Some maximum values in Testing Dataframe are not 1, some minimum values are > 0. Is this wrong? What could be an explanation for this? Could we see negative values in test or values greater than 1?

Part Two¶

Perform Classification using Multiple Linear Regression¶

In [9]:

#Add constant to x_train and x_test
x_train_cst = sm.add_constant(x_train)
x_test_cst = sm.add_constant(x_test)

#Training
model = OLS(y_train, x_train_cst).fit()

#Predict
y_pred_train = model.predict(x_train_cst)>0.5
y_pred_test = model.predict(x_test_cst)>0.5

#Perfromance Evaluation
train_score = accuracy_score(y_train, y_pred_train)*100
test_score = accuracy_score(y_test, y_pred_test)*100

print("Training Set Accuracy:",str(train_score)+'%')
print("Testing Set Accuracy:",str(test_score)+'%')

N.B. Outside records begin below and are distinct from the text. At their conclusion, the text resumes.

/-- PAGE_READ_DONE: page p has been read as `raw` and is decoded: for the oldest job that waits for it, else for the mount in
hand. -/
def execPageReadDone (p : Nat) (raw : List Byte) (s : State) : Res :=
  match s.readerOf p with
  | none => s.onlyIf (s.store.st == 1 && (SMap.find s.store.pages p).isSome) (s.mountRead p (decodePage raw))
  | some (j, n) =>
    let r := decodePage raw
    let j := { j with got := j.got ++ r.payload, bad := j.bad || r.bad, pages := j.pages.drop 1 }
    let rest := s.store.jobs.eraseIdx n
    let s := s.modStore (fun y => { y with jobs := if j.pages.isEmpty then rest else y.jobs.set n j })
    let s := if j.pages.isEmpty then s.jobDone j else s
    let s := if j.op = 0x13 then s.copyPage p r j.dest else s
    .next (((s.countRead p).careOf p r).halve (blockOf p))

/-- BACKGROUND_SCAN: the scan begins to read live page p (R326). -/
def execBackgroundScan (p : Nat) (s : State) : Res :=
  s.onlyIf (s.bit Reg.STO_CTRL 8 && (s.store.st == 2 || s.store.st == 3) && (SMap.find s.store.pages p).isSome && s.livePage p)
    (s.readPage 0x12 p none)

/-! ### Mount (R309, R322) -/

/-- Begin to mount. A store that is mounting or ready stays as it is. -/
def State.startMount (s : State) : State :=
  if s.store.st = 1 ∨ s.store.st = 2 ∨ s.flt.down then s else s.modStore (fun y => { y with st := 1, unread := [] })

/-- TARGET_TIMEOUT: a target that does not acknowledge during initialisation is left out (R309). -/
def execTargetTimeout (ch ce : Nat) (s : State) : Res :=
  s.onlyIf (s.store.initing && decide (ch < 8) && decide (ce < 4))
    (s.modStore (fun y => { y with silent := insKey (4 * ch + ce) y.silent })).arrayUp

/-! ### Store commands (R335, R336) -/

/-- A store command entry. -/
structure StoCmd where
  op : Nat
  part : Nat
  tag : Word
  txn : Nat
  addr : Nat
  offset : Nat
  length : Nat
  index : Nat
deriving DecidableEq, Repr

def stoCmdOf (bs : List Byte) : StoCmd :=
  { op := leField bs 0 1, part := leField bs 1 1, tag := BitVec.ofNat 32 (leField bs 4 4), txn := leField bs 8 8
    addr := leField bs 16 8, offset := leField bs 24 8, length := leField bs 32 4, index := leField bs 36 1 }

/-- The command at the head of function f's command queue, and its device queue. -/
def State.stoHead (s : State) (f : Nat) : Option (Nat × StoCmd) :=
  match s.stoSq f with
  | none => none
  | some q =>
    let x := s.queue q
    if x.qkind ≠ qH2D then none else match x.entries with | e :: _ => some (q, stoCmdOf e.bytes) | [] => none

/-- Take the head command of queue q. -/
def State.stoTake (s : State) (q : Nat) : State := (s.readQueue q).1

/-- May function f name partition p? -/
def State.mayName (s : State) (f p : Nat) : Bool := if f = 0 then decide (p < 16) else s.partOf (f - 1) == some p

/-- Ops of the table of R335. -/
def stoOpListed (n : Nat) : Bool := decide (1 ≤ n) && decide (n ≤ 6)

/-- Take the head command when its op is `op`; an op that the table does not list is not permitted, and completes at
once. -/
def State.stoServe (s : State) (f op : Nat) (g : State → StoCmd → State) : State :=
  match s.stoHead f with
  | none => s
  | some (q, c) =>
    if !stoOpListed c.op then (s.stoTake q).stoComplete f c.tag 2 0 c.txn
    else if c.op ≠ op then s
    else if f ≠ 0 ∧ (op = 5 ∨ op = 6) then (s.stoTake q).stoComplete f c.tag 2 0 c.txn
    else if op ≠ 6 ∧ !s.mayName f c.part then (s.stoTake q).stoComplete f c.tag 2 0 c.txn
    else g (s.stoTake q) c

/-- Does the store serve reads: ready, read-only, or closed (R328, R334)? -/
def State.storeReads (s : State) : Bool := s.store.st == 2 || s.store.st == 3 || s.store.st == 4

/-- The 32-byte descriptor of a transaction (R335): number, kind, sheet, edition, bytes and flags. The manual does not give
their places and widths, nor the bits of flags: the model takes the order of the list, 4 bytes each but 8 for the number and the bytes, and the flags are
open. DESIGN CHOICE (log entry 75). -/
def Txn.descriptor (t : Txn) (flags : Nat) : List Byte :=
  leBytes 8 t.num ++ leBytes 4 t.kind ++ leBytes 4 t.sheet ++ leBytes 4 t.index ++ leBytes 8 t.bytes.length ++ leBytes 4 flags

/-- STO LIST: one descriptor per committed transaction from `txn` on. -/
def execStoList (f : Nat) (s : State) : Res :=
  .next (s.stoServe f 1 (fun s c =>
    if !s.storeReads then s.stoComplete f c.tag 5 0 c.txn
    else
      let ts := s.store.txns.filter (fun t => t.phase == 2 && t.part == c.part && decide (c.txn ≤ t.num))
      let n := min ts.length (c.length / 32)
      let r := (ts.take n).foldl (fun (x : List Byte × State) t =>
        let q := x.2.draw
        (x.1 ++ t.descriptor (q.1.toNat % 2 ^ 32), q.2)) ([], s)
      let s := if r.2.follows then r.2 else r.2.wrHost c.addr r.1
      s.stoComplete f c.tag 0 (32 * n) c.txn))

/-- Pages of a transaction with their payload bytes: those ahead of the records, then those of the records (R320). -/
def State.layout (s : State) (t : Txn) : List (Nat × Nat) :=
  (t.pages ++ t.recPages).map (fun a => (a, match SMap.find s.store.pages a with | some p => p.payload.length | none => 0))

/-- The pages that hold bytes `off .. off + n` of a transaction, and the offset of the first of them. -/
def pagesFor : List (Nat × Nat) → Nat → Nat → Nat → List (Nat × Nat) × Nat
  | [], at_, _, _ => ([], at_)
  | (a, len) :: ps, at_, off, n =>
    if at_ + len ≤ off then pagesFor ps (at_ + len) off n
    else if off + n ≤ at_ then ([], at_)
    else ((a, len) :: (pagesFor ps (at_ + len) off n).1, at_)

/-- STO READ: the pages that hold the range are read; the completion follows the last of them. Uncorrectable data in range
is a page that a scan found so or that now reads so; of a transaction flagged through the commit buffer (R339) the page is not
known, and every range counts. -/
def execStoRead (f : Nat) (s : State) : Res :=
  .next (s.stoServe f 2 (fun s c =>
    if !s.storeReads then s.stoComplete f c.tag 5 0 c.txn
    else
      match s.store.txns.find? (fun t => t.phase == 2 && t.part == c.part && t.num == c.txn) with
      | none => s.stoComplete f c.tag 3 0 c.txn
      | some t =>
        let n := min c.length (t.bytes.length - c.offset)
        let ps := pagesFor (s.layout t) 0 c.offset n
        if n = 0 then s.stoComplete f c.tag 0 0 c.txn
        else s.modStore (fun y => { y with jobs := y.jobs ++ [{
          op := 2, fn := f, tag := c.tag, part := c.part, txn := c.txn, addr := c.addr, offset := c.offset - ps.2, length := n
          got := [], pages := ps.1
          bad := ps.1.any (fun q => t.badPages.contains q.1) || (t.uncorrectable && t.badPages.isEmpty) }] })))

/-- STO TRIM: releases every committed transaction up to a number. -/
def execStoTrim (f : Nat) (s : State) : Res :=
  .next (s.stoServe f 3 (fun s c =>
    if !s.storeOpen then s.stoComplete f c.tag 5 0 c.txn
    else
      let ts := s.store.txns.filter (fun t => t.phase == 2 && t.part == c.part && decide (t.num ≤ c.txn))
      let s := match ts.getLast? with | some t => s.journalRelease t 0 | none => s
      let s := ((ts.foldl State.endTxn s).flushJournal).upkeep
      s.stoComplete f c.tag 0 0 c.txn))

/-- STO SYNC: completes once every whole transaction of the partition is on the medium. -/
def execStoSync (f : Nat) (s : State) : Res :=
  let waits := match s.stoHead f with
    | some (_, c) => c.op == 4 && s.storeOpen && s.store.txns.any (fun t => t.part == c.part && t.phase == 1)
    | none => false
  if waits then .next s
  else
    .next (s.stoServe f 4 (fun s c =>
      if !s.storeOpen then s.stoComplete f c.tag 5 0 c.txn else s.stoComplete f c.tag 0 0 c.txn))

/-- The bytes of a WRITE_BOOT command: host memory, or, on a paired follower, what the lead has forwarded (R370, R377). -/
def State.bootBytes (s : State) (c : StoCmd) : Option (List Byte) :=
  if s.follower then s.dataBytes 4 c.index 0 c.length else s.hostBytes c.addr c.length

/-- Can `n` bytes of a boot image be had within partition 1's quota (R323): they fit, or wrap makes room for them? -/
def State.bootFits (s : State) (n : Nat) : Bool :=
  match s.quota 1 with
  | none => true
  | some q => decide (s.partBytes 1 + n ≤ q) || (s.bit (Reg.STO_P_CFG 1) 23 && decide (n ≤ q))

/-- STO WRITE_BOOT: the boot image at an index; it completes when its COMMIT stands (R324). A buffer that cannot be read
completes with a status the manual does not give; a follower waits for its bytes. -/
def execStoWriteBoot (f : Nat) (s : State) : Res :=
  let waits := s.follower && (match s.stoHead f with | some (_, c) => c.op == 5 && (s.bootBytes c).isNone | none => false)
  if waits then .next s
  else
    .next (s.stoServe f 5 (fun s c =>
      if !s.storeOpen then s.txnLost.stoComplete f c.tag 5 0 c.txn
      else
        match s.bootBytes c with
        | none => let r := s.draw; r.2.stoComplete f c.tag (r.1.toNat % 256) 0 c.txn
        | some bs =>
          let s := (s.forward 4 c.index 0 bs).dropData 4 c.index
          if !s.bootFits bs.length then
            (s.event Reg.STO_EVT 4).stoComplete f c.tag 4 0 c.txn
          else
            let r := s.wholeAndCommit 3 1 0xFF 0 c.index bs
            r.2.modStore (fun y => { y with jobs := y.jobs ++ [{
              op := 5, fn := f, tag := c.tag, part := 1, txn := r.1, addr := c.addr, offset := 0, length := bs.length, got := []
              pages := [], bad := false }] })))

Training Set Accuracy: 98.4375%
Testing Set Accuracy: 94.44444444444444%

In [10]:

#Get significant predictors and Confidence Intervals using Stats Model Summary
print("Significant Predictors :\n",)
print(model.pvalues[model.pvalues<0.01],"\n")

thresh = 0.01
intervals = model.conf_int(alpha=thresh)
intervals = intervals.rename(index=str, columns={0:str(thresh/2*100)+"%",1:str((1-thresh/2)*100)+"%"})
print("Confidence Intervals:",)
display(intervals)

Significant Predictors :

const          1.302238e-21
petal_width    1.368759e-06
dtype: float64 

Confidence Intervals:

	0.5%	99.5%
const	1.021095	1.466538
sepal_length	-0.493553	1.000970
sepal_width	-0.115400	0.921418
petal_length	-2.049886	0.164881
petal_width	-1.768611	-0.597113

Here, we have used a higher probability threshold (p<0.01) since we have very few datapoints. Does this make sense?

petal_width seems like the only significant predictor, is this intuitive given the histogram above?

In [11]:

#Get Performance by Class (Lookup Confusion Matrix)
pd.crosstab(y_test, y_pred_test, margins=True, rownames=['Actual'], colnames=['Predicted'])

Out[11]:

Predicted	False	True	All
Actual
False	22	2	24
True	0	12	12
All	22	14	36

Can you calculate True Positive Rate? False Positive Rate?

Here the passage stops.